◆ Task requirements ◆
The following data has a line with "(execVaultFlush_outer _ _ _ t h)" and a line with "(execPageOutComplete_outer _ _ t h)". Write out exactly those lines and all the lines between them.

= = = = = = =

/-- Every command keeps the queue, the fuses but for a rising SVN, the canonical memories and the erased key. -/
theorem exec_keeps : (c : Instr) → exec c s = .next t → Keeps s t
  | .registerWrite _ _ _, h => execRegisterWrite_keeps _ _ _ _ _ h
  | .unmappedAccess _ _ _, h => execUnmappedAccess_keeps _ _ _ _ _ h
  | .unsupportedRequest _ _ write, h => execUnsupportedRequest_keeps _ _ write _ _ h
  | .clkEdgeRead, h => execClkEdgeRead_keeps _ _ h
  | .tlyCntRead _ _, h => execTlyCntRead_keeps _ _ _ _ h
  | .bar2Read _, h => execBar2Read_keeps _ _ _ h
  | .bar2Write _ val, h => execBar2Write_keeps _ val _ _ h
  | .instructionFetch _ _ _ _, h => .of_outer (execInstructionFetch_outer _ _ _ _ _ t h)
  | .ctrlNop _ _ _, h => .of_outer (execCtrlNop_outer _ _ _ _ t h)
  | .ctrlWait _ _ _, h => .of_outer (execCtrlWait_outer _ _ _ _ t h)
  | .ctrlBarrier _ _ _, h => .of_outer (execCtrlBarrier_outer _ _ _ _ t h)
  | .skipIfKept _ _ _, h => .of_outer (execSkipIfKept_outer _ _ _ _ t h)
  | .ctrlEnd _ _ _, h => .of_outer (execCtrlEnd_outer _ _ _ _ t h)
  | .pass _ _ _, h => .of_outer (execPass_outer _ _ _ _ t h)
  | .passStart _ _ _, h => .of_outer (execPassStart_outer _ _ _ _ t h)
  | .passComplete _ _ _, h => .of_outer (execPassComplete_outer _ _ _ _ t h)
  | .wload _ _ _, h => .of_outer (execWload_outer _ _ _ _ t h)
  | .weightRowWrite _ _, h => .of_outer (execWeightRowWrite_outer _ _ _ t h)
  | .feed _ _ _, h => .of_outer (execFeed_outer _ _ _ _ t h)
  | .feedFillComplete _ _ _, h => .of_outer (execFeedFillComplete_outer _ _ _ _ t h)
  | .rowAdd _ _ _, h => .of_outer (execRowAdd_outer _ _ _ _ t h)
  | .rowSub _ _ _, h => .of_outer (execRowSub_outer _ _ _ _ t h)
  | .rowMul _ _ _, h => .of_outer (execRowMul_outer _ _ _ _ t h)
  | .rowFma _ _ _, h => .of_outer (execRowFma_outer _ _ _ _ t h)
  | .rowMin _ _ _, h => .of_outer (execRowMin_outer _ _ _ _ t h)
  | .rowMax _ _ _, h => .of_outer (execRowMax_outer _ _ _ _ t h)
  | .rowCmp _ _ _, h => .of_outer (execRowCmp_outer _ _ _ _ t h)
  | .rowSel _ _ _, h => .of_outer (execRowSel_outer _ _ _ _ t h)
  | .rowAbs _ _ _, h => .of_outer (execRowAbs_outer _ _ _ _ t h)
  | .rowNeg _ _ _, h => .of_outer (execRowNeg_outer _ _ _ _ t h)
  | .rowCopy _ _ _, h => .of_outer (execRowCopy_outer _ _ _ _ t h)
  | .rowScale2 _ _ _, h => .of_outer (execRowScale2_outer _ _ _ _ t h)
  | .rowCvt _ _ _, h => .of_outer (execRowCvt_outer _ _ _ _ t h)
  | .rowCvts _ _ _, h => .of_outer (execRowCvts_outer _ _ _ _ t h)
  | .rowExp _ _ _, h => .of_outer (execRowExp_outer _ _ _ _ t h)
  | .rowRcp _ _ _, h => .of_outer (execRowRcp_outer _ _ _ _ t h)
  | .rowRsqrt _ _ _, h => .of_outer (execRowRsqrt_outer _ _ _ _ t h)
  | .rowDiv _ _ _, h => .of_outer (execRowDiv_outer _ _ _ _ t h)
  | .rowSqrt _ _ _, h => .of_outer (execRowSqrt_outer _ _ _ _ t h)
  | .rowRed _ _ _, h => .of_outer (execRowRed_outer _ _ _ _ t h)
  | .rowRed2 _ _ _, h => .of_outer (execRowRed2_outer _ _ _ _ t h)
  | .drain _ _ _, h => .of_outer (execDrain_outer _ _ _ _ t h)
  | .inject _ _ _, h => .of_outer (execInject_outer _ _ _ _ t h)
  | .injectReadIssue _ _, h => .of_outer (execInjectReadIssue_outer _ _ _ t h)
  | .injectFlitSend _ _ _, h => .of_outer (execInjectFlitSend_outer _ _ _ _ t h)
  | .multicastDelivery _ _, h => .of_outer (execMulticastDelivery_outer _ _ _ t h)
  | .ringFlitArrival _ _ _ _, h => .of_outer (execRingFlitArrival_outer _ _ _ _ _ t h)
  | .takeWrite _ _ _, h => .of_outer (execTakeWrite_outer _ _ _ _ t h)
  | .accum _ _ _, h => .of_outer (execAccum_outer _ _ _ _ t h)
  | .contrib _ _ _, h => .of_outer (execContrib_outer _ _ _ _ t h)
  | .accFlitAdd _ _ _ _, h => .of_outer (execAccFlitAdd_outer _ _ _ _ _ t h)
  | .creditReturn _ _, h => .of_outer (execCreditReturn_outer _ _ _ t h)
  | .barrierEdge _ _, h => .of_outer (execBarrierEdge_outer _ _ _ t h)
  | .barrierTimeout _, h => .of_outer (execBarrierTimeout_outer _ _ t h)
  | .ringEnable _ _, h => .of_outer (execRingEnable_outer _ _ _ t h)
  | .ringDisable _ _, h => .of_outer (execRingDisable_outer _ _ _ t h)
  | .ringSpanWrite _ _ _, h => .of_outer (execRingSpanWrite_outer _ _ _ _ t h)
  | .coreRunStart _ _ _, h => .of_outer (execCoreRunStart_outer _ _ _ _ t h)
  | .coreRunStop _ _ _, h => .of_outer (execCoreRunStop_outer _ _ _ _ t h)
  | .clearInbox _ _ _, h => .of_outer (execClearInbox_outer _ _ _ _ t h)
  | .clearAcc _ _ _, h => .of_outer (execClearAcc_outer _ _ _ _ t h)
  | .coreCeClr _ _ _, h => .of_outer (execCoreCeClr_outer _ _ _ _ t h)
  | .ringCeClr _ _, h => .of_outer (execRingCeClr_outer _ _ _ t h)
  | .memRead _ _ _, h => .of_outer (execMemRead_outer _ _ _ _ t h)
  | .memWrite _ _ _, h => .of_outer (execMemWrite_outer _ _ _ _ t h)
  | .memAdd _ _ _, h => .of_outer (execMemAdd_outer _ _ _ _ t h)
  | .memReadClear _ _ _, h => .of_outer (execMemReadClear_outer _ _ _ _ t h)
  | .memRelease _ _ _, h => .of_outer (execMemRelease_outer _ _ _ _ t h)
  | .esave _ _ _, h => .of_outer (execEsave_outer _ _ _ _ t h)
  | .eread _ _ _, h => .of_outer (execEread_outer _ _ _ _ t h)
  | .memReadComplete _ _, h => .of_outer (execMemReadComplete_outer _ _ _ t h)
  | .depWrite _ _ _, h => .of_outer (execDepWrite_outer _ _ _ _ t h)
  | .depRead _ _ _, h => .of_outer (execDepRead_outer _ _ _ _ t h)
  | .depFetch _ _ _, h => .of_outer (execDepFetch_outer _ _ _ _ t h)
  | .depDrop _ _ _, h => .of_outer (execDepDrop_outer _ _ _ _ t h)
  | .vaultRead _ _, h => .of_outer (execVaultRead_outer _ _ _ t h)
  | .vaultWrite _, h => .of_outer (execVaultWrite_outer _ _ t h)
  | .vaultAdd _, h => .of_outer (execVaultAdd_outer _ _ t h)
  | .vaultReadClear _, h => .of_outer (execVaultReadClear_outer _ _ t h)
  | .vaultRelease _, h => .of_outer (execVaultRelease_outer _ _ t h)
  | .hbmReadComplete _ _ _, h => .of_outer (execHbmReadComplete_outer _ _ _ _ t h)
  | .hbmRefresh _ _ _, h => .of_outer (execHbmRefresh_outer _ _ _ _ t h)
  | .scrubRead _ _ _ _, h => .of_outer (execScrubRead_outer _ _ _ _ _ t h)
  | .hbmEnable _, h => .of_outer (execHbmEnable_outer _ _ t h)
  | .hbmEnableMember _ _, h => .of_outer (execHbmEnableMember_outer _ _ _ t h)
  | .hbmCeClr _ _ _, h => .of_outer (execHbmCeClr_outer _ _ _ _ t h)
  | .vaultEnable _ _, h => .of_outer (execVaultEnable_outer _ _ _ t h)
  | .vaultDisable _ _, h => .of_outer (execVaultDisable_outer _ _ _ t h)
  | .vaultFlush _ _, h => .of_outer (execVaultFlush_outer _ _ _ t h)
  | .vaultFlushComplete _, h => .of_outer (execVaultFlushComplete_outer _ _ t h)
  | .unkeepAll _ _, h => .of_outer (execUnkeepAll_outer _ _ _ t h)
  | .xtRead _, h => .of_outer (execXtRead_outer _ _ t h)
  | .xtWrite _, h => .of_outer (execXtWrite_outer _ _ t h)
  | .xtCompletion _ _, h => .of_outer (execXtCompletion_outer _ _ _ t h)
  | .cxlPortLost _, h => .of_outer (execCxlPortLost_outer _ _ t h)
  | .depOpen _ _, h => .of_outer (execDepOpen_outer _ _ _ t h)
  | .depOpenComplete, h => .of_outer (execDepOpenComplete_outer _ t h)
  | .depClose _ _, h => .of_outer (execDepClose_outer _ _ _ t h)
  | .depEnable _, h => .of_outer (execDepEnable_outer _ _ t h)
  | .pageOutStart _, h => .of_outer (execPageOutStart_outer _ _ t h)
  | .pageOutComplete _, h => .of_outer (execPageOutComplete_outer _ _ t h)
  | .pageInStart _, h => .of_outer (execPageInStart_outer _ _ t h)
  | .pageInComplete _ _, h => .of_outer (execPageInComplete_outer _ _ _ t h)
  | .depIntakeRelease _, h => .of_outer (execDepIntakeRelease_outer _ _ t h)
  | .microbatchAdmit, h => .of_outer (execMicrobatchAdmit_outer _ t h)
  | .layerRecordEnqueue _, h => .of_outer (execLayerRecordEnqueue_outer _ _ t h)
  | .tlrEnq _ _ _, h => .of_outer (execTlrEnq_outer _ _ _ _ t h)
  | .tellerUpdate _, h => .of_outer (execTellerUpdate_outer _ _ t h)
  | .tellerContribute _, h => .of_outer (execTellerContribute_outer _ _ t h)
  | .tellerFrozen _, h => .of_outer (execTellerFrozen_outer _ _ t h)
  | .recordComplete _, h => .of_outer (execRecordComplete_outer _ _ t h)
  | .qflush _ _, h => .of_outer (execQflush_outer _ _ _ t h)
  | .schCompute _ _, h => .of_outer (execSchCompute_outer _ _ _ t h)
  | .settle, h => .of_outer (execSettle_outer _ t h)
  | .voteSend, h => .of_outer (execVoteSend_outer _ t h)
  | .vote _, h => .of_outer (execVote_outer _ _ t h)
  | .voteTimeout, h => .of_outer (execVoteTimeout_outer _ t h)
  | .posting, h => .of_outer (execPosting_outer _ t h)
  | .skip, h => .of_outer (execSkip_outer _ t h)
  | .stepEntry, h => .of_outer (execStepEntry_outer _ t h)
  | .eval, h => execEval_keeps _ _ h
  | .evalSlotBegin, h => .of_outer (execEvalSlotBegin_outer _ t h)
  | .evalSlotEnd, h => .of_outer (execEvalSlotEnd_outer _ t h)
  | .portTraining _ _, h => .of_outer (execPortTraining_outer _ _ _ t h)
  | .portRetrain _ _ _, h => .of_outer (execPortRetrain_outer _ _ _ _ t h)
  | .vlRetrain _ _ _ _, h => .of_outer (execVlRetrain_outer _ _ _ _ _ t h)
  | .vlEnable _ _, h => .of_outer (execVlEnable_outer _ _ _ t h)
  | .vlPerrClr _ _, h => .of_outer (execVlPerrClr_outer _ _ _ t h)
  | .vlRouteWrite _ _ _, h => .of_outer (execVlRouteWrite_outer _ _ _ _ t h)
  | .flitTransmit _, h => .of_outer (execFlitTransmit_outer _ _ t h)
  | .flitReceive _ _, h => .of_outer (execFlitReceive_outer _ _ _ t h)
  | .nak _ _, h => .of_outer (execNak_outer _ _ _ t h)
  | .replayLimit _ _, h => .of_outer (execReplayLimit_outer _ _ _ t h)
  | .messageForward _ _, h => .of_outer (execMessageForward_outer _ _ _ t h)
  | .stepFault _, h => .of_outer (execStepFault_outer _ _ t h)
  | .joinReq _, h => .of_outer (execJoinReq_outer _ _ t h)
  | .joinAck _, h => .of_outer (execJoinAck_outer _ _ t h)
  | .ready _, h => .of_outer (execReady_outer _ _ t h)
  | .leave _, h => .of_outer (execLeave_outer _ _ t h)
  | .mgmt _, h => .of_outer (execMgmt_outer _ _ t h)
  | .secure _, h => .of_outer (execSecure_outer _ _ t h)
  | .pipe _ _, h => .of_outer (execPipe_outer _ _ _ t h)
  | .grad _, h => .of_outer (execGrad_outer _ _ t h)
  | .bcast _, h => .of_outer (execBcast_outer _ _ t h)
  | .parity _, h => .of_outer (execParity_outer _ _ t h)
  | .put _, h => .of_outer (execPut_outer _ _ t h)
  | .heldMessageApply, h => .of_outer (execHeldMessageApply_outer _ t h)
  | .allowancePeriod _, h => .of_outer (execAllowancePeriod_outer _ _ t h)
  | .grantEffect, h => .of_outer (execGrantEffect_outer _ t h)
  | .throttleSwallow _, h => .of_outer (execThrottleSwallow_outer _ _ t h)
  | .hardCap _ _, h => .of_outer (execHardCap_outer _ _ _ t h)
  | .tsyRcfgWrite _ _ _, h => .of_outer (execTsyRcfgWrite_outer _ _ _ _ t h)
  | .opChangePrepare _, h => .of_outer (execOpChangePrepare_outer _ _ t h)
  | .change, h => .of_outer (execChange_outer _ t h)
  | .changeAck _, h => .of_outer (execChangeAck_outer _ _ t h)
  | .cancel, h => .of_outer (execCancel_outer _ t h)
  | .opChangeSwitch _, h => .of_outer (execOpChangeSwitch_outer _ _ t h)
  | .stretchToken _ _, h => .of_outer (execStretchToken_outer _ _ _ t h)
  | .droopSwallow _ _, h => .of_outer (execDroopSwallow_outer _ _ _ t h)
  | .skewHold _ _, h => .of_outer (execSkewHold_outer _ _ _ t h)
  | .clkSkewClr _, h => .of_outer (execClkSkewClr_outer _ _ t h)
  | .domainSleep _, h => .of_outer (execDomainSleep_outer _ _ t h)
  | .domainWake _, h => .of_outer (execDomainWake_outer _ _ t h)
  | .queuedErrorRun, h => .of_outer (execQueuedErrorRun_outer _ t h)
  | .restoreRecovery _, h => .of_outer (execRestoreRecovery_outer _ _ t h)
  | .fatalDump _ _, h => .of_outer (execFatalDump_outer _ _ _ t h)
  | .jnlPop _ _, h => .of_outer (execJnlPop_outer _ _ _ t h)
  | .dumpRelease _, h => .of_outer (execDumpRelease_outer _ _ t h)
  | .ratingUpdate _, h => execRatingUpdate_keeps _ _ _ h
  | .slowUnitFlag _ _, h => .of_outer (execSlowUnitFlag_outer _ _ _ t h)
  | .securingRead _, h => .of_outer (execSecuringRead_outer _ _ t h)
  | .coldStart _, h => execColdStart_keeps _ _ _ h
  | .powerUp _, h => execPowerUp_keeps _ _ _ h
  | .powerDown _ _, h => execPowerDown_keeps _ _ _ _ h
  | .overVoltageTrip _, h => execOverVoltageTrip_keeps _ _ _ h
  | .thermalTrip _ _, h => execThermalTrip_keeps _ _ _ _ h
  | .linkReset _, h => execLinkReset_keeps _ _ _ h
  | .mbxReqTailWrite _ _, h => .of_outer (execMbxReqTailWrite_outer _ _ _ t h)
  | .mbxRplHeadWrite _ _, h => .of_outer (execMbxRplHeadWrite_outer _ _ _ t h)
  | .badFrame, h => .of_outer (execBadFrame_outer _ t h)
  | .heartbeat, h => execHeartbeat_keeps _ _ h
  | .ident, h => execIdent_keeps _ _ h
  | .ackAttn, h => execAckAttn_keeps _ _ h
  | .queryOp, h => execQueryOp_keeps _ _ h
  | .getLatency _, h => execGetLatency_keeps _ _ _ h
  | .getReport _, h => execGetReport_keeps _ _ _ h
  | .attest _, h => execAttest_keeps _ _ _ h
  | .getCerts _, h => execGetCerts_keeps _ _ _ h
  | .load _ _, h => execLoad_keeps _ _ _ _ h
  | .start, h => execStart_keeps _ _ h
  | .stop, h => execStop_keeps _ _ h
  | .checkpoint, h => execCheckpoint_keeps _ _ h
  | .restore _ _, h => execRestore_keeps _ _ _ _ h
  | .ledgerRestore _, h => execLedgerRestore_keeps _ _ _ h
  | .membership _, h => execMembership_keeps _ _ _ h
  | .stage _, h => execStage_keeps _ _ _ h
  | .setJobKey _, h => execSetJobKey_keeps _ _ _ h
  | .svnCommit, h => execSvnCommit_keeps _ _ h
  | .debugUnlock _ _, h => execDebugUnlock_keeps _ _ _ _ h
  | .nvmUpdate _ _ _, h => execNvmUpdate_keeps _ _ _ _ _ h
  | .restart, h => execRestart_keeps _ _ h
  | .longOpComplete _, h => execLongOpComplete_keeps _ _ _ h
  | .heartbeatGraceExpiry, h => .of_outer (execHeartbeatGraceExpiry_outer _ t h)
  | .tallyWindowClose, h => .of_outer (execTallyWindowClose_outer _ t h)
  | .tlyClr _ _, h => .of_outer (execTlyClr_outer _ _ _ t h)
  | .tlyFreeze _ _, h => .of_outer (execTlyFreeze_outer _ _ _ t h)
  | .tlyWinCfgWrite _ _, h => .of_outer (execTlyWinCfgWrite_outer _ _ _ t h)
  | .counterWrap _ _, h => .of_outer (execCounterWrap_outer _ _ _ t h)
  | .mgmtIdent, h => (State.block_keeps s _).next h
  | .mgmtBoot, h => (State.block_keeps s _).next h
  | .mgmtStatus, h => (State.block_keeps s _).next h
  | .mgmtInput, h => (State.block_keeps s _).next h
  | .mgmtTemps, h => (State.block_keeps s _).next h
  | .mgmtRating, h => (State.block_keeps s _).next h
  | .mgmtDevid, h => (State.block_keeps s _).next h
  | .mgmtReservedCommand _, h => execMgmtReservedCommand_keeps _ _ _ h
  | .bypass, h => (State.tap_keeps s _).next h
  | .idcode, h => (State.tap_keeps s _).next h
  | .samplePreload _, h => execSamplePreload_keeps _ _ _ h
  | .extest, h => (State.tap_keeps s _).next h
  | .highz, h => (State.tap_keeps s _).next h
  | .clamp, h => (State.tap_keeps s _).next h
  | .crossingWaitSwallow _ _, h => .of_outer (execCrossingWaitSwallow_outer _ _ _ t h)
  | .alwaysOnHoldExpiry, h => execAlwaysOnHoldExpiry_keeps _ _ h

= = = = = = =

◆ Exercise answer ◆
  | .vaultFlush _ _, h => .of_outer (execVaultFlush_outer _ _ _ t h)
  | .vaultFlushComplete _, h => .of_outer (execVaultFlushComplete_outer _ _ t h)
  | .unkeepAll _ _, h => .of_outer (execUnkeepAll_outer _ _ _ t h)
  | .xtRead _, h => .of_outer (execXtRead_outer _ _ t h)
  | .xtWrite _, h => .of_outer (execXtWrite_outer _ _ t h)
  | .xtCompletion _ _, h => .of_outer (execXtCompletion_outer _ _ _ t h)
  | .cxlPortLost _, h => .of_outer (execCxlPortLost_outer _ _ t h)
  | .depOpen _ _, h => .of_outer (execDepOpen_outer _ _ _ t h)
  | .depOpenComplete, h => .of_outer (execDepOpenComplete_outer _ t h)
  | .depClose _ _, h => .of_outer (execDepClose_outer _ _ _ t h)
  | .depEnable _, h => .of_outer (execDepEnable_outer _ _ t h)
  | .pageOutStart _, h => .of_outer (execPageOutStart_outer _ _ t h)
  | .pageOutComplete _, h => .of_outer (execPageOutComplete_outer _ _ t h)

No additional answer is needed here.